Габби побледнела.

— Квил, ты не можешь… осуществлять брачные отношения?

— Если бы… — с горечью проговорил он. — Совсем наоборот. Иначе бы я не чувствовал себя буридановым ослом.

— Я не понимаю, — растерялась Габби. Пальцы Квила вжимали ее так сильно, что она с трудом терпела боль. — Как это? Почему ты не можешь, Квил?

Ей вдруг стало жарко. Повергнутый в смятение ум искал объяснений, и каждое было не из приятных. Может, все дело в отсутствии желания? Она слышала об этом от служанок.

Если женщина недостаточно привлекательна для мужчины, он не сможет выполнять свои обязанности.

Квил ничего не отвечал. Возможно, не хотел оскорблять ее чувств?

Габби осторожно кашлянула.

— Квил, это как-то связано со мной? Если так, то тебе не нужно скрывать… — Ей хотелось и не хотелось узнать правду. В груди возникла тупая боль, и казалось, что сердце сейчас разорвется на мелкие осколки. Видимо, ее отец был прав, когда взывал к небу, прося послать мужчину, который согласился бы жениться на ней заочно.

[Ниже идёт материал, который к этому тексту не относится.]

/-- R193, R197: PV.HASH and PV.DIGEST. -/
def Obligations.PolyvalCommandsCommitTheirHash : Prop :=
  (∀ (h : Block) (data : Bytes) (s : State),
    exec (.pvHash h data) s = .next (finished .ok false (pvHash h data).bytes [] s)) ∧
  (∀ (authKey : Block) (ad pt : Bytes) (s : State),
    exec (.pvDigest authKey ad pt) s = .next (finished .ok false (pvDigest authKey ad pt).bytes [] s))

/-- R132, R131: CMAC.INIT answers `K1 || K2` with `K1 = dbl(E(key, zeros(16)))`, `K2 = dbl(K1)`, by one oracle call. -/
def Obligations.CmacInitCommitsTheSubkeys : Prop :=
  ∀ (key : Bytes) (s : State), key.length = 16 ∨ key.length = 24 ∨ key.length = 32 →
    exec (.cmacInit key) s = .next (finished .ok false
      ((dbl (Config.oracles.E key Block.zero)).bytes ++ (dbl (dbl (Config.oracles.E key Block.zero))).bytes)
      [.bco key Block.zero] s)

/-- R135: CMAC.SUM. -/
def Obligations.CmacSumCommitsTheMac : Prop :=
  ∀ (key msg : Bytes) (s : State), key.length = 16 ∨ key.length = 24 ∨ key.length = 32 →
    exec (.cmacSum key msg) s = .next (finished .ok false
      (cmacSum Config.oracles (cmacInit Config.oracles key) msg).bytes
      (.bco key Block.zero :: cmacSumCalls Config.oracles (cmacInit Config.oracles key) msg) s)

/-- R138: CMAC.SUMM. -/
def Obligations.CmacSummCommitsTheMaskedMac : Prop :=
  ∀ (key msg : Bytes) (mask : Block) (s : State), key.length = 16 ∨ key.length = 24 ∨ key.length = 32 →
    exec (.cmacSumm key msg mask) s = .next (finished .ok false
      (cmacSumm Config.oracles (cmacInit Config.oracles key) msg mask).bytes
      (.bco key Block.zero :: cmacSumCalls Config.oracles (cmacInit Config.oracles key) (maskLast msg mask)) s)

/-- R153: S2V. -/
def Obligations.S2vCommitsTheSyntheticIv : Prop :=
  ∀ (key : Bytes) (comps : List Bytes) (fin : Bytes) (s : State),
    key.length = 16 ∨ key.length = 24 ∨ key.length = 32 →
    exec (.s2v key comps fin) s = .next (finished .ok false (s2v Config.oracles key comps fin).bytes
      (s2vCalls Config.oracles key comps fin) s)

/-- R164 (with R160 to R163): SIV.ENC answers `ct || tag`; the tag is S2V of the plaintext under the first key half, the
keystream is drawn under the second half from the tag with bit 7 of bytes 8 and 12 cleared; every nonce and every
associated data is accepted. -/
def Obligations.SivEncCommitsCiphertextAndTag : Prop :=
  ∀ (key nonce ad pt : Bytes) (s : State), key.length = 32 ∨ key.length = 64 →
    let mac := key.take (key.length / 2)
    let enc := key.drop (key.length / 2)
    let comps := (if nonce = [] then [] else [nonce]) ++ (if ad = [] then [] else [ad])
    let tag := s2v Config.oracles mac comps pt
    let ct := xorBytes pt (Config.oracles.KS enc (sivSeed tag) pt.length .be128)
    exec (.sivEnc key nonce ad pt) s = .next (finished .ok false (ct ++ tag.bytes)
      (s2vCalls Config.oracles mac comps pt ++ [.ctrks enc (sivSeed tag) pt.length .be128]) s)

/-- R167, both outcomes of VerifyTag: with `ct || tag` as input, the plaintext is released exactly when S2V of the
recovered plaintext is the received tag, all 128 bits (R168); otherwise AuthenticationFailed and nothing in DOUT. The
oracle calls are the same either way (R270). -/
def Obligations.SivDecReleasesOnlyOnTagMatch : Prop :=
  ∀ (key nonce ad ct : Bytes) (tag : Block) (s : State), key.length = 32 ∨ key.length = 64 →
    let mac := key.take (key.length / 2)
    let enc := key.drop (key.length / 2)
    let comps := (if nonce = [] then [] else [nonce]) ++ (if ad = [] then [] else [ad])
    let pt := xorBytes ct (Config.oracles.KS enc (sivSeed tag) ct.length .be128)
    let calls := .ctrks enc (sivSeed tag) ct.length .be128 :: s2vCalls Config.oracles mac comps pt
    (s2v Config.oracles mac comps pt = tag →
      exec (.sivDec key nonce ad (ct ++ tag.bytes)) s = .next (finished .ok true pt calls s)) ∧
    (s2v Config.oracles mac comps pt ≠ tag →
      exec (.sivDec key nonce ad (ct ++ tag.bytes)) s = .next (finished .authenticationFailed false [] calls s))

— К тебе это не имеет никакого отношения, — мрачно проговорил Квил. — Габби, я порывался сказать тебе правду, прежде чем мы поженимся. Дело в том, что я не вполне оправился после того несчастного случая.

— О, Квил… — вздохнула она.

— Конечно, я могу… — произнес он сухо и как-то скорбно. — В этом смысле все в порядке, но потом каждый раз бывают последствия.

— Последствия? — как эхо повторила Габби. Как ни странно, но на душе у нее полегчало.

— Некоторые люди относят это к разряду каприза. Ты когда-нибудь слышала о мигренях, Габби?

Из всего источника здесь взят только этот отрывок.